The following semester, she was joined by fellow Pratt English professor Tobin Simon, PhD. As they brought Proprioceptive Writing into their classrooms and witnessed the dramatic results it had on students, they decided to redirect their teaching careers altogether. They left the world of academia and in 1982 founded the Proprioceptive Writing Center in Rockport, Maine.

Through the center they offered PW in multiple formats: privately, in groups, as 2-day weekend intensives, as 5-day retreats, as weekly classes, and as yearly seminars. They taught PW to home-schooled and public-school children. They introduced PW at holistic studies centers, as well as to psychiatrists, psychotherapists, teachers, artists, and ministers. They developed a curriculum for a PW teacher-certification program, after which others began teaching PW across the country – and around the world.
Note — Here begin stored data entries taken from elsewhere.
-- ==== Sys2Proof/Machine/SnapshotOps.lean ====
section
/-! DEFINITION. The snapshot engine: the stamp of a `pub` (R261, R262), the retirement of a `vret` (R263, R219) and the
return of retired frames to the pool (R414, R247). -/

namespace Sys2Proof.Machine

/-- Whether an access in flight, or one that a clause will send, has a part in a range of a space; only those that write,
when asked. -/
def Access.meets (a : Access) (writes : Bool) (sp : Space) (base n : Nat) : Bool :=
  (!writes || a.kind.writes) && a.lanes.any (fun l => l.loc.within sp base n)

/-- Whether any access that is not performed yet has a part in a range of a space. -/
def State.pendingIn (s : State) (writes : Bool) (sp : Space) (base n : Nat) : Bool :=
  let of := fun (c : Issue) => c.effects.any (fun e => match e with | .access a => a.meets writes sp base n | _ => false)
  s.dev.inflight.any (fun a => a.meets writes sp base n) || (s.issue.any of) || s.held.any of

/-- R331. The leaf with versions of a page, and its record; none beyond the 48 bits of the addresses. -/
def Dev.versionsOf (d : Dev) (ctx va : Nat) : Option (Leaf × List VSlot) :=
  match (if va < 2 ^ 48 then d.ctx? ctx else none) with
  | none => none
  | some x =>
    match d.walk x.root va with
    | .leaf l => if l.bits ≤ 21 ∧ entryBit l.entry 59 then some (l, l.slots) else none
    | _ => none

/-- R261. Whether a `pub` refuses a page. -/
def Dev.pubRefuses (d : Dev) (ctx va : Nat) : Bool :=
  match d.versionsOf ctx va with
  | none => true
  | some (l, vs) =>
    (permCode .write l.entry).isSome ||
      (match vs with
       | cur :: _ => !cur.valid || (decide ((vs.filter VSlot.valid).length = 4) && !cur.stamped)
       | [] => true)

/-- R309. The pages of a range whose atomic right is not at this device, their home. -/
def Dev.rightsAway (d : Dev) (ctx base n : Nat) : List Nat :=
  (d.rights.filter (fun r => r.ctx == ctx && (r.handing || r.owner.isSome) &&
    decide (base / 65536 ≤ r.page ∧ r.page ≤ (base + n - 1) / 65536))).map AtomicRight.page

/-- R343. The target that refuses the snapshot engine a write of a page's version record. -/
def Dev.recordRefused (d : Dev) (ctx va : Nat) : Option Nat :=
  (d.versionsOf ctx va).bind (fun x => d.refusedBy firmwareMaster ⟨.hbm, x.1.record va⟩ 64 true)

/-- R309, R343. What a `pub` or a `vret` meets before its one moment: a right of one of its pages that has to come home, or a
record that it may not write. -/
def State.snapshotCheck (s : State) (c : EngineCmd) (base length : Nat) : State × Except Stop Unit :=
  let pages := pagesOf base length
  match s.dev.rightsAway c.ctx base length with
  | page :: r =>
    ((page :: r).foldl (fun s p => s.mapDev (fun d => d.recallPage c.ctx p)) s, .error (.notReady (.right page)))
  | [] =>
    match pages.find? (fun va => (s.dev.recordRefused c.ctx va).isSome) with
    | some va =>
      (s.dropsRequest c.ctx ((s.dev.recordRefused c.ctx va).getD 0), .error (.fault 5 0x08 0 (w64 va)))
    | none => (s, .ok ())

/-- R261. The stamp of the current version of one page. -/
def State.stampPage (ctx step : Nat) (s : State) (va : Nat) : State :=
  match s.dev.versionsOf ctx va with
  | some (l, cur :: rest) =>
    s.storeAt .other ⟨.hbm, l.record va⟩ (recordBytes ({ cur with stamped := true, hi := step } :: rest))
  | _ => s

/-- R210, R261, R365. Writes home every dirty line of a range of a space: its copies are clean from now on, and a granule that
fails in a dirty one fails in memory too. -/
def Dev.writeHome (d : Dev) (sp : Space) (a n : Nat) : Dev :=
  { d with
    l2 := d.l2.map (fun c => if !c.line.within sp a n then c else match c.state with
      | .modified => { c with state := .exclusive }
      | .owned => { c with state := .shared }
      | _ => c)
    failing := (d.failing ++ d.failing.filterMap (fun g => match g with
      | Granule.l2 k x =>
        if x.within sp a n && d.l2.any (fun c => c.die == k && c.line == x.line && c.dirty) then some (Granule.memory x) else none
      | _ => none)).eraseDups }

/-- R261. The dirty lines of one page's current version go home. -/
def State.pageHome (ctx : Nat) (s : State) (va : Nat) : State :=
  match s.dev.versionsOf ctx va with
  | some (_, cur :: _) => s.mapDev (fun d => d.writeHome (tierSpace cur.target) cur.frame 65536)
  | _ => s

/-- R262. Whether a write into the current frame of some page of a range is on its way. -/
def State.writesPending (s : State) (ctx : Nat) (pages : List Nat) : Bool :=
  pages.any (fun va => match s.dev.versionsOf ctx va with
    | some (_, cur :: _) => s.pendingIn true (tierSpace cur.target) cur.frame 65536
    | _ => false)

/-- R261. A `pub`, at its one moment; it waits for the writes that are on their way to the pages (R262). -/
def State.runPub (s : State) (c : EngineCmd) : EngineRun :=
  let base := cmdField c.command 0 7
  let length := cmdField c.command 8 15
  let advance := entryBit (cmdField c.command 16 16) 0
  let step := s.dev.step c.ctx
  let pages := pagesOf base length
  if advance ∧ step = 2 ^ 24 - 1 then (s, .ok (some (EngineEnd.plain 4 (2 ^ 32 - 1))))
  else match pages.findIdx? (s.dev.pubRefuses c.ctx) with
    | some i => (s, .ok (some (EngineEnd.plain 4 i)))
    | none =>
      match s.snapshotCheck c base length with
      | (s, .error e) => (s, .error e)
      | (s, .ok _) =>
        if s.writesPending c.ctx pages then (s, .ok none)
        else
          let s := pages.foldl (State.stampPage c.ctx step) s
          let s := s.mapDev (fun d => d.tlbDrop c.ctx base length)
          let s := if advance then s.mapDev (fun d => d.mapCtx c.ctx (fun x => { x with step := step + 1 })) else s
          (pages.foldl (State.pageHome c.ctx) s, .ok (some ⟨0, pages.length, step, 0⟩))

/-- R261. The event of a `pub`. -/
def execPubStamp (cmd : Nat) (s : State) : Out := s.runEngine cmd (· == 0xEC) State.runPub

/-- R263. Whether a `vret` with a bound retires a slot that is not the current one. -/
def VSlot.retires (r : Nat) (v : VSlot) : Bool := v.valid && decide (v.hi ≤ r)

/-- R219. Whether an entry of a context names a step of a version's interval and reaches its page. -/
def RangeLock.names (e : RangeLock) (ctx va : Nat) (v : VSlot) : Bool :=
  e.ctx == ctx && (match e.version with | some t => decide (v.lo ≤ t ∧ t ≤ v.hi) | none => false) &&
    decide (e.base < va + 65536 ∧ va < e.base + e.length)

/-- R332, R334. Drops the L1 lines that hold a frame's bytes under a published step, whichever context's they are. -/
def Dev.dropL1Version (d : Dev) (sp : Space) (a : Nat) : Dev :=
  { d with cores := d.cores.map (fun c =>
      { c with l1 := c.l1.filter (fun e => !(e.version.isSome && e.frame.within sp a 65536)) }) }

/-- R263, R334. The retirement of the old versions of one page, each a revocation of its translation; the versions retired so
far. -/
def State.retirePage (ctx r : Nat) (acc : State × Nat) (va : Nat) : State × Nat :=
  match acc.1.dev.versionsOf ctx va with
  | some (l, cur :: rest) =>
    let gone := rest.filter (VSlot.retires r)
    if gone.isEmpty then acc
    else
      let at_ := l.record va
      let s := gone.foldl (fun s v => s.revokeFrame ctx va 65536 (tierSpace v.target) v.frame) acc.1
      let s := s.storeAt .other ⟨.hbm, at_⟩ (recordBytes (cur :: rest.filter (fun v => !v.retires r)))
      let s := s.mapDev (fun d => gone.foldl (fun d v => d.dropL1Version (tierSpace v.target) v.frame) d)
      (s.mapDev (fun d => { d with
        gaps := d.gaps.filter (fun g => !(g.record == at_ && gone.any (fun v => v.lo == g.lo)))
        returns := d.returns ++ gone.map (fun v => (⟨ctx, v.target == 1, v.frame⟩ : FrameReturn)) }), acc.2 + gone.length)
  | _ => acc

/-- R219, R263. Whether an entry names a version that a `vret` would retire. -/
def Dev.vretWaits (d : Dev) (ctx r : Nat) (pages : List Nat) : Bool :=
  pages.any (fun va => match d.versionsOf ctx va with
    | some (_, _ :: rest) => rest.any (fun v => v.retires r && d.locks.any (fun e => e.names ctx va v))
    | _ => false)

/-- R263. A `vret`; it waits for the entries that name a version which it would retire. -/
def State.runVret (s : State) (c : EngineCmd) : EngineRun :=
  let base := cmdField c.command 0 7
  let length := cmdField c.command 8 15
  let r := cmdField c.command 16 18
  let pages := pagesOf base length
  if s.dev.vretWaits c.ctx r pages then (s, .ok none)
  else
    match s.snapshotCheck c base length with
    | (s, .error e) => (s, .error e)
    | (s, .ok _) =>
      let t := pages.foldl (State.retirePage c.ctx r) (s, 0)
      (t.1, .ok (some ⟨0, t.2, 0, 0⟩))

/-- R263. The event of a `vret`. -/
def execVretRetire (cmd : Nat) (s : State) : Out := s.runEngine cmd (· == 0xED) State.runVret

/-- R247. Whether no access that was checked before the retirement of a frame still has to be performed in it. -/
def State.returnReady (s : State) (f : FrameReturn) : Bool :=
  !s.pendingIn false (if f.lpddr then .lpddr else .hbm) f.frame 65536

/-- R247, R414. The event in which the nth retired frame goes back to the list of its tier, once no access that was
checked before its retirement still has to be performed in it. -/
def execFrameReturn (n : Nat) (s : State) : Out :=
  .next (match s.dev.returns[n]? with
    | none => s
    | some f =>
      if !s.returnReady f then s
      else
        let s := s.mapDev (fun d => { d with returns := d.returns.eraseIdx n })
        match s.dev.ctx? f.ctx with
        | some x => s.poolReturn x (if f.lpddr then 2 else 0) f.frame
        | none => s)

end Sys2Proof.Machine
end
The PWCenter was incorporated as a nonprofit educational institution in Portland, Maine, in 1987, relocated to New York City in 1996, and was established in Oakland, Calif., in 2006. At that time, Toby was suffering from Parkinson’s Disease and succumbed to it in July of 2020. In those years, as Linda taught and trained teachers, she continued to clarify her theory of mental proprioception and bring it forth in the form of a new PW Comprehensive Program. In 2021, Linda and her new assistant director, Anne Bright, set out to create workbooks for every aspect of this program so that, going forward, PW teachers can be trained to teach PW in a way that maintains its greatest effectiveness.

Dissertations and graduate papers have been written about PW at the Harvard School of Education, the University of Massachusetts, Amherst, and many other institutions. Today, with the help of Writing the Mind Alive, PW is practiced alone and in groups around the world.